— И ее оставят в живых, — бесстрастно докончил Кодрингер.
— С формальной точки зрения, — спросил Геральт, — сколь весом этот ваш аргумент?
Фэнн взглянул на Кодрингера, потом на ведьмака.
— Не очень. Цирилла — все же кровь Калантэ, хоть и немного разжиженная. В нормальных условиях ее, возможно, и отстранили бы от трона, но условия сейчас ненормальные. Кровь Львицы имеет политическое значение…
— Кровь… — Геральт потер лоб. — Что значит «Дитя Старшей Крови», Кодрингер?
— Не понимаю. А что, кто-то, говоря о Цирилле, употребил такую формулировку?
— Да.
— Кто?
— Не важно кто. Что это значит?
— Luned aep Hen Ichaer, — неожиданно сказал Фэнн, отъезжая от пюпитра. — Дословно это не «Дитя», а «Дочь Старшей Крови». Хммм… Старшая Кровь… Встречалось мне такое определение… не помню точно… Кажется, речь идет о каком-то эльфьем предсказании. В некоторых версиях текста пророчества Итлины, тех, что постарше, есть, кажется, упоминание о Старшей Крови Эльфов, или Aen Hen Ichaer. Но у нас нет полного текста пророчества. Надо бы обратиться к эльфам…

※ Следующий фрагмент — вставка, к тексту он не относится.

-- ==== Sys2Proof/Laws/State.lean ====
section
/-! SUPPORT. What each field of the state is after each of the common updates: one lemma for each field of each update. -/

namespace Sys2Proof.Machine

/-! ### `setG` -/

@[simp] theorem State.setG_cur (s : State) (r : Reg) (x : Word) : (s.setG r x).cur = s.cur.setG r x := rfl
@[simp] theorem State.setG_ir (s : State) (r : Reg) (x : Word) : (s.setG r x).ir = s.ir := rfl
@[simp] theorem State.setG_pre (s : State) (r : Reg) (x : Word) : (s.setG r x).pre = s.pre := rfl
@[simp] theorem State.setG_xfer (s : State) (r : Reg) (x : Word) : (s.setG r x).xfer = s.xfer := rfl
@[simp] theorem State.setG_aflags (s : State) (r : Reg) (x : Word) : (s.setG r x).aflags = s.aflags := rfl
@[simp] theorem State.setG_curX (s : State) (r : Reg) (x : Word) : (s.setG r x).curX = s.curX := rfl
@[simp] theorem State.setG_procs (s : State) (r : Reg) (x : Word) : (s.setG r x).procs = s.procs := rfl
@[simp] theorem State.setG_cores (s : State) (r : Reg) (x : Word) : (s.setG r x).cores = s.cores := rfl
@[simp] theorem State.setG_lastCore (s : State) (r : Reg) (x : Word) : (s.setG r x).lastCore = s.lastCore := rfl
@[simp] theorem State.setG_barriers (s : State) (r : Reg) (x : Word) : (s.setG r x).barriers = s.barriers := rfl
@[simp] theorem State.setG_helpers (s : State) (r : Reg) (x : Word) : (s.setG r x).helpers = s.helpers := rfl
@[simp] theorem State.setG_hstore (s : State) (r : Reg) (x : Word) : (s.setG r x).hstore = s.hstore := rfl
@[simp] theorem State.setG_streams (s : State) (r : Reg) (x : Word) : (s.setG r x).streams = s.streams := rfl
@[simp] theorem State.setG_mem (s : State) (r : Reg) (x : Word) : (s.setG r x).mem = s.mem := rfl
@[simp] theorem State.setG_side (s : State) (r : Reg) (x : Word) : (s.setG r x).side = s.side := rfl
@[simp] theorem State.setG_poison (s : State) (r : Reg) (x : Word) : (s.setG r x).poison = s.poison := rfl
@[simp] theorem State.setG_badRead (s : State) (r : Reg) (x : Word) : (s.setG r x).badRead = s.badRead := rfl
@[simp] theorem State.setG_corrected (s : State) (r : Reg) (x : Word) : (s.setG r x).corrected = s.corrected := rfl
@[simp] theorem State.setG_parity (s : State) (r : Reg) (x : Word) : (s.setG r x).parity = s.parity := rfl
@[simp] theorem State.setG_waiters (s : State) (r : Reg) (x : Word) : (s.setG r x).waiters = s.waiters := rfl
@[simp] theorem State.setG_rels (s : State) (r : Reg) (x : Word) : (s.setG r x).rels = s.rels := rfl
@[simp] theorem State.setG_widens (s : State) (r : Reg) (x : Word) : (s.setG r x).widens = s.widens := rfl
@[simp] theorem State.setG_locks (s : State) (r : Reg) (x : Word) : (s.setG r x).locks = s.locks := rfl
@[simp] theorem State.setG_regs (s : State) (r : Reg) (x : Word) : (s.setG r x).regs = s.regs := rfl
@[simp] theorem State.setG_descs (s : State) (r : Reg) (x : Word) : (s.setG r x).descs = s.descs := rfl
@[simp] theorem State.setG_tlb (s : State) (r : Reg) (x : Word) : (s.setG r x).tlb = s.tlb := rfl
@[simp] theorem State.setG_upper (s : State) (r : Reg) (x : Word) : (s.setG r x).upper = s.upper := rfl
@[simp] theorem State.setG_walks (s : State) (r : Reg) (x : Word) : (s.setG r x).walks = s.walks := rfl
@[simp] theorem State.setG_walkQ (s : State) (r : Reg) (x : Word) : (s.setG r x).walkQ = s.walkQ := rfl
@[simp] theorem State.setG_walkWait (s : State) (r : Reg) (x : Word) : (s.setG r x).walkWait = s.walkWait := rfl
@[simp] theorem State.setG_benches (s : State) (r : Reg) (x : Word) : (s.setG r x).benches = s.benches := rfl
@[simp] theorem State.setG_acc (s : State) (r : Reg) (x : Word) : (s.setG r x).acc = s.acc := rfl
@[simp] theorem State.setG_matq (s : State) (r : Reg) (x : Word) : (s.setG r x).matq = s.matq := rfl
@[simp] theorem State.setG_engines (s : State) (r : Reg) (x : Word) : (s.setG r x).engines = s.engines := rfl
@[simp] theorem State.setG_chanq (s : State) (r : Reg) (x : Word) : (s.setG r x).chanq = s.chanq := rfl
@[simp] theorem State.setG_selq (s : State) (r : Reg) (x : Word) : (s.setG r x).selq = s.selq := rfl
@[simp] theorem State.setG_epHeld (s : State) (r : Reg) (x : Word) : (s.setG r x).epHeld = s.epHeld := rfl
@[simp] theorem State.setG_elems (s : State) (r : Reg) (x : Word) : (s.setG r x).elems = s.elems := rfl
@[simp] theorem State.setG_tiles (s : State) (r : Reg) (x : Word) : (s.setG r x).tiles = s.tiles := rfl
@[simp] theorem State.setG_ctxs (s : State) (r : Reg) (x : Word) : (s.setG r x).ctxs = s.ctxs := rfl
@[simp] theorem State.setG_launches (s : State) (r : Reg) (x : Word) : (s.setG r x).launches = s.launches := rfl
@[simp] theorem State.setG_lqs (s : State) (r : Reg) (x : Word) : (s.setG r x).lqs = s.lqs := rfl
@[simp] theorem State.setG_lastQ (s : State) (r : Reg) (x : Word) : (s.setG r x).lastQ = s.lastQ := rfl
@[simp] theorem State.setG_commitAt (s : State) (r : Reg) (x : Word) : (s.setG r x).commitAt = s.commitAt := rfl
@[simp] theorem State.setG_turns (s : State) (r : Reg) (x : Word) : (s.setG r x).turns = s.turns := rfl
@[simp] theorem State.setG_commits (s : State) (r : Reg) (x : Word) : (s.setG r x).commits = s.commits := rfl
@[simp] theorem State.setG_msStore (s : State) (r : Reg) (x : Word) : (s.setG r x).msStore = s.msStore := rfl
@[simp] theorem State.setG_eth (s : State) (r : Reg) (x : Word) : (s.setG r x).eth = s.eth := rfl
@[simp] theorem State.setG_links (s : State) (r : Reg) (x : Word) : (s.setG r x).links = s.links := rfl
@[simp] theorem State.setG_eseqTx (s : State) (r : Reg) (x : Word) : (s.setG r x).eseqTx = s.eseqTx := rfl
@[simp] theorem State.setG_eseqRx (s : State) (r : Reg) (x : Word) : (s.setG r x).eseqRx = s.eseqRx := rfl
@[simp] theorem State.setG_heldFlits (s : State) (r : Reg) (x : Word) : (s.setG r x).heldFlits = s.heldFlits := rfl
@[simp] theorem State.setG_resent (s : State) (r : Reg) (x : Word) : (s.setG r x).resent = s.resent := rfl
@[simp] theorem State.setG_reorder (s : State) (r : Reg) (x : Word) : (s.setG r x).reorder = s.reorder := rfl
@[simp] theorem State.setG_tileIn (s : State) (r : Reg) (x : Word) : (s.setG r x).tileIn = s.tileIn := rfl
@[simp] theorem State.setG_peers (s : State) (r : Reg) (x : Word) : (s.setG r x).peers = s.peers := rfl
@[simp] theorem State.setG_peerOps (s : State) (r : Reg) (x : Word) : (s.setG r x).peerOps = s.peerOps := rfl
@[simp] theorem State.setG_peerCalls (s : State) (r : Reg) (x : Word) : (s.setG r x).peerCalls = s.peerCalls := rfl
@[simp] theorem State.setG_frozenNodes (s : State) (r : Reg) (x : Word) : (s.setG r x).frozenNodes = s.frozenNodes := rfl
@[simp] theorem State.setG_refusals (s : State) (r : Reg) (x : Word) : (s.setG r x).refusals = s.refusals := rfl
@[simp] theorem State.setG_hostReads (s : State) (r : Reg) (x : Word) : (s.setG r x).hostReads = s.hostReads := rfl
@[simp] theorem State.setG_hostGot (s : State) (r : Reg) (x : Word) : (s.setG r x).hostGot = s.hostGot := rfl
@[simp] theorem State.setG_msix (s : State) (r : Reg) (x : Word) : (s.setG r x).msix = s.msix := rfl
@[simp] theorem State.setG_posts (s : State) (r : Reg) (x : Word) : (s.setG r x).posts = s.posts := rfl
@[simp] theorem State.setG_anns (s : State) (r : Reg) (x : Word) : (s.setG r x).anns = s.anns := rfl
@[simp] theorem State.setG_postNum (s : State) (r : Reg) (x : Word) : (s.setG r x).postNum = s.postNum := rfl
@[simp] theorem State.setG_colls (s : State) (r : Reg) (x : Word) : (s.setG r x).colls = s.colls := rfl
@[simp] theorem State.setG_chunkBufs (s : State) (r : Reg) (x : Word) : (s.setG r x).chunkBufs = s.chunkBufs := rfl
@[simp] theorem State.setG_lastCid (s : State) (r : Reg) (x : Word) : (s.setG r x).lastCid = s.lastCid := rfl
@[simp] theorem State.setG_truss (s : State) (r : Reg) (x : Word) : (s.setG r x).truss = s.truss := rfl
@[simp] theorem State.setG_fabric (s : State) (r : Reg) (x : Word) : (s.setG r x).fabric = s.fabric := rfl
@[simp] theorem State.setG_roles (s : State) (r : Reg) (x : Word) : (s.setG r x).roles = s.roles := rfl
@[simp] theorem State.setG_dropped (s : State) (r : Reg) (x : Word) : (s.setG r x).dropped = s.dropped := rfl
@[simp] theorem State.setG_temps (s : State) (r : Reg) (x : Word) : (s.setG r x).temps = s.temps := rfl
@[simp] theorem State.setG_thermAt (s : State) (r : Reg) (x : Word) : (s.setG r x).thermAt = s.thermAt := rfl
@[simp] theorem State.setG_pwrStep (s : State) (r : Reg) (x : Word) : (s.setG r x).pwrStep = s.pwrStep := rfl
@[simp] theorem State.setG_watts (s : State) (r : Reg) (x : Word) : (s.setG r x).watts = s.watts := rfl
@[simp] theorem State.setG_boot (s : State) (r : Reg) (x : Word) : (s.setG r x).boot = s.boot := rfl
@[simp] theorem State.setG_board (s : State) (r : Reg) (x : Word) : (s.setG r x).board = s.board := rfl
@[simp] theorem State.setG_agenda (s : State) (r : Reg) (x : Word) : (s.setG r x).agenda = s.agenda := rfl
@[simp] theorem State.setG_blocked (s : State) (r : Reg) (x : Word) : (s.setG r x).blocked = s.blocked := rfl
@[simp] theorem State.setG_timers (s : State) (r : Reg) (x : Word) : (s.setG r x).timers = s.timers := rfl
@[simp] theorem State.setG_sched (s : State) (r : Reg) (x : Word) : (s.setG r x).sched = s.sched := rfl
@[simp] theorem State.setG_clk (s : State) (r : Reg) (x : Word) : (s.setG r x).clk = s.clk := rfl
@[simp] theorem State.setG_accs (s : State) (r : Reg) (x : Word) : (s.setG r x).accs = s.accs := rfl
@[simp] theorem State.setG_fresh (s : State) (r : Reg) (x : Word) : (s.setG r x).fresh = s.fresh := rfl
@[simp] theorem State.setG_cause (s : State) (r : Reg) (x : Word) : (s.setG r x).cause = s.cause := rfl
@[simp] theorem State.setG_quiet (s : State) (r : Reg) (x : Word) : (s.setG r x).quiet = s.quiet := rfl
@[simp] theorem State.setG_out (s : State) (r : Reg) (x : Word) : (s.setG r x).out = s.out := rfl
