theorem Roundtrip.bswap (d : Reg) (a : Reg) : Statement (.bswap d a) := by
  have fits : Fits [(11, 4), (5, 0), (5, a.toNat), (5, d.toNat), (6, 0x09)] := ⟨by decide, by decide, a.isLt, d.isLt, by decide, trivial⟩
  obtain ⟨w, hw⟩ : ∃ w, w = pack [(11, 4), (5, 0), (5, a.toNat), (5, d.toNat), (6, 0x09)] := ⟨_, rfl⟩
  have word : encodeWord (.bswap d a) = some w := by rw [hw]; rfl
  have small : w < 2 ^ 32 := lt_of hw fits
  have major : bitsOf w 26 6 = 9 := field_of hw fits 4
  have bits0 : bitsOf w 0 11 = 4 := field_of hw fits 0
  have bits11 : bitsOf w 11 5 = 0 := field_of hw fits 1
  have field16 : fld w 16 5 = a := fld_of (field_of hw fits 2)
  have field21 : fld w 21 5 = d := fld_of (field_of hw fits 3)
  refine ofA rfl rfl rfl word small fun wf => ?_
  rw [decodeA09_of major]
  simp only [decodeA09, bits0, bits11, field16, field21, zeros_nil, zeros_cons, checked, wf]

theorem Roundtrip.sextB (d : Reg) (a : Reg) : Statement (.sextB d a) := by
  have fits : Fits [(11, 5), (5, 0), (5, a.toNat), (5, d.toNat), (6, 0x09)] := ⟨by decide, by decide, a.isLt, d.isLt, by decide, trivial⟩
  obtain ⟨w, hw⟩ : ∃ w, w = pack [(11, 5), (5, 0), (5, a.toNat), (5, d.toNat), (6, 0x09)] := ⟨_, rfl⟩
  have word : encodeWord (.sextB d a) = some w := by rw [hw]; rfl
  have small : w < 2 ^ 32 := lt_of hw fits
  have major : bitsOf w 26 6 = 9 := field_of hw fits 4
  have bits0 : bitsOf w 0 11 = 5 := field_of hw fits 0
  have bits11 : bitsOf w 11 5 = 0 := field_of hw fits 1
  have field16 : fld w 16 5 = a := fld_of (field_of hw fits 2)
  have field21 : fld w 21 5 = d := fld_of (field_of hw fits 3)
  refine ofA rfl rfl rfl word small fun wf => ?_
  rw [decodeA09_of major]
  simp only [decodeA09, bits0, bits11, field16, field21, zeros_nil, zeros_cons, checked, wf]

theorem Roundtrip.sextH (d : Reg) (a : Reg) : Statement (.sextH d a) := by
  have fits : Fits [(11, 6), (5, 0), (5, a.toNat), (5, d.toNat), (6, 0x09)] := ⟨by decide, by decide, a.isLt, d.isLt, by decide, trivial⟩
  obtain ⟨w, hw⟩ : ∃ w, w = pack [(11, 6), (5, 0), (5, a.toNat), (5, d.toNat), (6, 0x09)] := ⟨_, rfl⟩
  have word : encodeWord (.sextH d a) = some w := by rw [hw]; rfl
  have small : w < 2 ^ 32 := lt_of hw fits
  have major : bitsOf w 26 6 = 9 := field_of hw fits 4
  have bits0 : bitsOf w 0 11 = 6 := field_of hw fits 0
  have bits11 : bitsOf w 11 5 = 0 := field_of hw fits 1
  have field16 : fld w 16 5 = a := fld_of (field_of hw fits 2)
  have field21 : fld w 21 5 = d := fld_of (field_of hw fits 3)
  refine ofA rfl rfl rfl word small fun wf => ?_
  rw [decodeA09_of major]
  simp only [decodeA09, bits0, bits11, field16, field21, zeros_nil, zeros_cons, checked, wf]

theorem Roundtrip.sextW (d : Reg) (a : Reg) : Statement (.sextW d a) := by
  have fits : Fits [(11, 7), (5, 0), (5, a.toNat), (5, d.toNat), (6, 0x09)] := ⟨by decide, by decide, a.isLt, d.isLt, by decide, trivial⟩
  obtain ⟨w, hw⟩ : ∃ w, w = pack [(11, 7), (5, 0), (5, a.toNat), (5, d.toNat), (6, 0x09)] := ⟨_, rfl⟩
  have word : encodeWord (.sextW d a) = some w := by rw [hw]; rfl
  have small : w < 2 ^ 32 := lt_of hw fits
  have major : bitsOf w 26 6 = 9 := field_of hw fits 4
  have bits0 : bitsOf w 0 11 = 7 := field_of hw fits 0
  have bits11 : bitsOf w 11 5 = 0 := field_of hw fits 1
  have field16 : fld w 16 5 = a := fld_of (field_of hw fits 2)
  have field21 : fld w 21 5 = d := fld_of (field_of hw fits 3)
  refine ofA rfl rfl rfl word small fun wf => ?_
  rw [decodeA09_of major]
  simp only [decodeA09, bits0, bits11, field16, field21, zeros_nil, zeros_cons, checked, wf]

theorem Roundtrip.zextW (d : Reg) (a : Reg) : Statement (.zextW d a) := by
  have fits : Fits [(11, 8), (5, 0), (5, a.toNat), (5, d.toNat), (6, 0x09)] := ⟨by decide, by decide, a.isLt, d.isLt, by decide, trivial⟩
  obtain ⟨w, hw⟩ : ∃ w, w = pack [(11, 8), (5, 0), (5, a.toNat), (5, d.toNat), (6, 0x09)] := ⟨_, rfl⟩
  have word : encodeWord (.zextW d a) = some w := by rw [hw]; rfl
  have small : w < 2 ^ 32 := lt_of hw fits
  have major : bitsOf w 26 6 = 9 := field_of hw fits 4
  have bits0 : bitsOf w 0 11 = 8 := field_of hw fits 0
  have bits11 : bitsOf w 11 5 = 0 := field_of hw fits 1
  have field16 : fld w 16 5 = a := fld_of (field_of hw fits 2)
  have field21 : fld w 21 5 = d := fld_of (field_of hw fits 3)
  refine ofA rfl rfl rfl word small fun wf => ?_
  rw [decodeA09_of major]
  simp only [decodeA09, bits0, bits11, field16, field21, zeros_nil, zeros_cons, checked, wf]

theorem Roundtrip.bext (d : Reg) (a : Reg) (b : Reg) : Statement (.bext d a b) := by
  have fits : Fits [(11, 9), (5, b.toNat), (5, a.toNat), (5, d.toNat), (6, 0x09)] := ⟨by decide, b.isLt, a.isLt, d.isLt, by decide, trivial⟩
  obtain ⟨w, hw⟩ : ∃ w, w = pack [(11, 9), (5, b.toNat), (5, a.toNat), (5, d.toNat), (6, 0x09)] := ⟨_, rfl⟩
  have word : encodeWord (.bext d a b) = some w := by rw [hw]; rfl
  have small : w < 2 ^ 32 := lt_of hw fits
  have major : bitsOf w 26 6 = 9 := field_of hw fits 4
  have bits0 : bitsOf w 0 11 = 9 := field_of hw fits 0
  have field11 : fld w 11 5 = b := fld_of (field_of hw fits 1)
  have field16 : fld w 16 5 = a := fld_of (field_of hw fits 2)
  have field21 : fld w 21 5 = d := fld_of (field_of hw fits 3)
  refine ofA rfl rfl rfl word small fun wf => ?_
  rw [decodeA09_of major]
  simp only [decodeA09, bits0, field11, field16, field21, checked, wf]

— Оставим это, — холодно прервал Кодрингер. — Не надо излишка проблем, Фэнн, излишек предсказаний и тайн вреден. Благодарю тебя. Ну бывай, плодотворной тебе работы. Геральт, позволь. Вернемся в контору.
— Маловат, верно? — удостоверился ведьмак, как только они вернулись и уселись в кресла: «юрист» за стол, он — напротив. — Маловат гонорар, верно?
Кодрингер поднял со стола металлический предмет в форме звезды и повертел его в пальцах.
— Маловат, Геральт. Копаться в эльфьих предсказаниях — для меня дикая нагрузка, потеря времени и средств. Необходимо найти подходы к эльфам, потому что никто, кроме них, ничего в их записях понять не в состоянии. Эльфские манускрипты — в большинстве случаев дико закрученная символика, акростихи, а то и просто шифровки. Старшая Речь всегда двузначна. По меньшей мере. А в письменном виде может иметь и десяток значений. Эльфы никогда не стремились помогать тем, кто хотел разобраться в их пророчествах. А в теперешние времена, когда по лесам идет кровавая война с «белками», когда дело доходит до погромов, опасно к ним даже приближаться. Вдвойне опасно. Эльфы могут принять нас за провокаторов, люди — обвинить в предательстве…
— Сколько, Кодрингер?
«Юрист» минуту помолчал, не переставая играть металлической звездой. Наконец сказал:
— Десять процентов.
— Десять процентов от чего?
— Не издевайся, ведьмак. Дело принимает серьезный оборот. Становится все менее ясно, в чем тут дело, а когда не ясно, в чем дело, значит, дело наверняка в деньгах. Тогда мне милее проценты, нежели обычный гонорар. Дашь десять процентов от того, что сам с этого поимеешь. Конечно, с зачетом уже выплаченной суммы. Составим договор?
— Нет. Не хочу ввергать тебя в расходы. Десять процентов от нуля дает нуль, Кодрингер. Я, дорогой коллега, не поимею с этого ничего.
— Повторяю: не издевайся надо мной. Не верю, что ты действуешь без выгоды. Не верю, что за этим не скрывается…
— Меня не интересует, во что ты веришь. Не будет никакого договора. И никаких процентов. Назначь размер гонорара за сбор информации.